Segment Start: RECORDS FOR THIS TASK

-- ==== Sys2Proof/Machine/Elementary.lean ====
section
/-!
DEFINITION. The special functions (R67): each is the exact mathematical value rounded once to FP32 in RNE. Reciprocal and reciprocal square
root are exact with a sticky bit. exp, log and tanh are computed in fixed point with 256 fraction bits and a sticky bit: DEDUCED, their
values at non-trivial FP32 arguments are irrational and keep far further from a rounding boundary than that error (log entry 7).
-/

namespace Sys2Proof.Machine

/-- Fraction bits of the fixed-point series. -/
def fxBits : Nat := 256

/-- One in fixed point. -/
def fxOne : Nat := 2 ^ 256

/-- The natural logarithm of 2 in fixed point, rounded down. -/
def fxLn2 : Nat := 80260960185991308862233904206310070533990667611589946606122867505419956976171

/-- The exponential series from term `i` on, `t` being that term: t + t r/(i+1) + ... -/
def expSeries (r : Nat) : Nat → Nat → Nat → Nat → Nat
  | 0, _, _, acc => acc
  | fuel + 1, i, t, acc => expSeries r fuel (i + 1) (t * r / fxOne / (i + 1)) (acc + t)

/-- e to a fixed-point argument: fixed-point mantissa from 1 to 2 and a binary exponent. -/
def fxExp (x : Int) : Nat × Int :=
  let k := x / fxLn2
  let r := (x - k * fxLn2).toNat
  (expSeries r 80 0 fxOne 0, k)

/-- The series z + z^3/3 + z^5/5 + ... -/
def atanhSeries (z2 : Nat) : Nat → Nat → Nat → Nat → Nat
  | 0, _, _, acc => acc
  | fuel + 1, i, t, acc => atanhSeries z2 fuel (i + 2) (t * z2 / fxOne) (acc + t / i)

/-- The natural logarithm of m × 2^w in fixed point. -/
def fxLog (m : Nat) (w : Int) : Int :=
  let b := bitLen m - 1
  let f := m * fxOne / 2 ^ b
  let z := (f - fxOne) * fxOne / (f + fxOne)
  (w + b) * fxLn2 + 2 * (atanhSeries (z * z / fxOne) 100 1 z 0 : Nat)

/-- Reciprocal (R67). -/
def recipNum (a : Num) : Nat × AFlags :=
  match a with
  | .nan => (nan32, 0)
  | .inf n => (signBit 10 n, 0)
  | .fin n m w =>
    if m = 0 then (infBits 10 n, afDivzero)
    else round32 .rne n (stickyDiv 1 m 128) (-w - 129)

/-- Reciprocal square root (R67). -/
def rsqrtNum (a : Num) : Nat × AFlags :=
  match a with
  | .nan => (nan32, 0)
  | .inf false => (0, 0)
  | .inf true => invalid32
  | .fin n m w =>
    if m = 0 then (infBits 10 n, afDivzero)
    else if n then invalid32
    else
      let mm := m * 2 ^ (w % 2).toNat
      let r := isqrt (fxOne / mm)
      round32 .rne false (2 * r + (if r * r * mm = fxOne then 0 else 1)) (-((w - w % 2) / 2) - 129)

/-- Exponential (R67). Beyond 256 in magnitude every result overflows or rounds to zero. -/
def expNum (a : Num) : Nat × AFlags :=
  match a with
  | .nan => (nan32, 0)
  | .inf false => (infBits 10 false, 0)
  | .inf true => (0, 0)
  | .fin n m w =>
    if m = 0 then round32 .rne false 1 0
    else if 8 ≤ leadOf m w then round32 .rne false 1 (if n then -400 else 400)
    else
      let x : Int := (m * 2 ^ (w + 256).toNat : Nat)
      let (e, k) := fxExp (if n then -x else x)
      round32 .rne false (2 * e + 1) (k - 257)

/-- Natural logarithm (R67). -/
def logNum (a : Num) : Nat × AFlags :=
  match a with
  | .nan => (nan32, 0)
  | .inf false => (infBits 10 false, 0)
  | .inf true => invalid32
  | .fin n m w =>
    if m = 0 then (infBits 10 true, afDivzero)
    else if n then invalid32
    else
      let l := fxLog m w
      if m = 2 ^ (bitLen m - 1) ∧ w + (bitLen m - 1 : Nat) = 0 then (0, 0)
      else round32 .rne (decide (l < 0)) (2 * l.natAbs + 1) (-257)

/-- Hyperbolic tangent (R67). From 64 on the result rounds to 1. -/
def tanhNum (a : Num) : Nat × AFlags :=
  match a with
  | .nan => (nan32, 0)
  | .inf n => round32 .rne n 1 0
  | .fin n m w =>
    if m = 0 then (signBit 10 n, 0)
    else if 6 ≤ leadOf m w then round32 .rne n (2 ^ 200 - 1) (-200)
    else
      let (e, k) := fxExp (m * 2 ^ (w + 257).toNat : Nat)
      let big := e * 2 ^ k.toNat
      round32 .rne n (2 * ((big - fxOne) * fxOne / (big + fxOne)) + 1) (-257)

end Sys2Proof.Machine
end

Segment End: RECORDS FOR THIS TASK

WORK ORDER | Above are the entries. Output exactly the lines beginning with the line that has "let r := isqrt (fxOne / mm)" and ending with the line that has "if m = 2 ^ (bitLen".

WRITTEN SOLUTION |
      let r := isqrt (fxOne / mm)
      round32 .rne false (2 * r + (if r * r * mm = fxOne then 0 else 1)) (-((w - w % 2) / 2) - 129)

/-- Exponential (R67). Beyond 256 in magnitude every result overflows or rounds to zero. -/
def expNum (a : Num) : Nat × AFlags :=
  match a with
  | .nan => (nan32, 0)
  | .inf false => (infBits 10 false, 0)
  | .inf true => (0, 0)
  | .fin n m w =>
    if m = 0 then round32 .rne false 1 0
    else if 8 ≤ leadOf m w then round32 .rne false 1 (if n then -400 else 400)
    else
      let x : Int := (m * 2 ^ (w + 256).toNat : Nat)
      let (e, k) := fxExp (if n then -x else x)
      round32 .rne false (2 * e + 1) (k - 257)

/-- Natural logarithm (R67). -/
def logNum (a : Num) : Nat × AFlags :=
  match a with
  | .nan => (nan32, 0)
  | .inf false => (infBits 10 false, 0)
  | .inf true => invalid32
  | .fin n m w =>
    if m = 0 then (infBits 10 true, afDivzero)
    else if n then invalid32
    else
      let l := fxLog m w
      if m = 2 ^ (bitLen m - 1) ∧ w + (bitLen m - 1 : Nat) = 0 then (0, 0)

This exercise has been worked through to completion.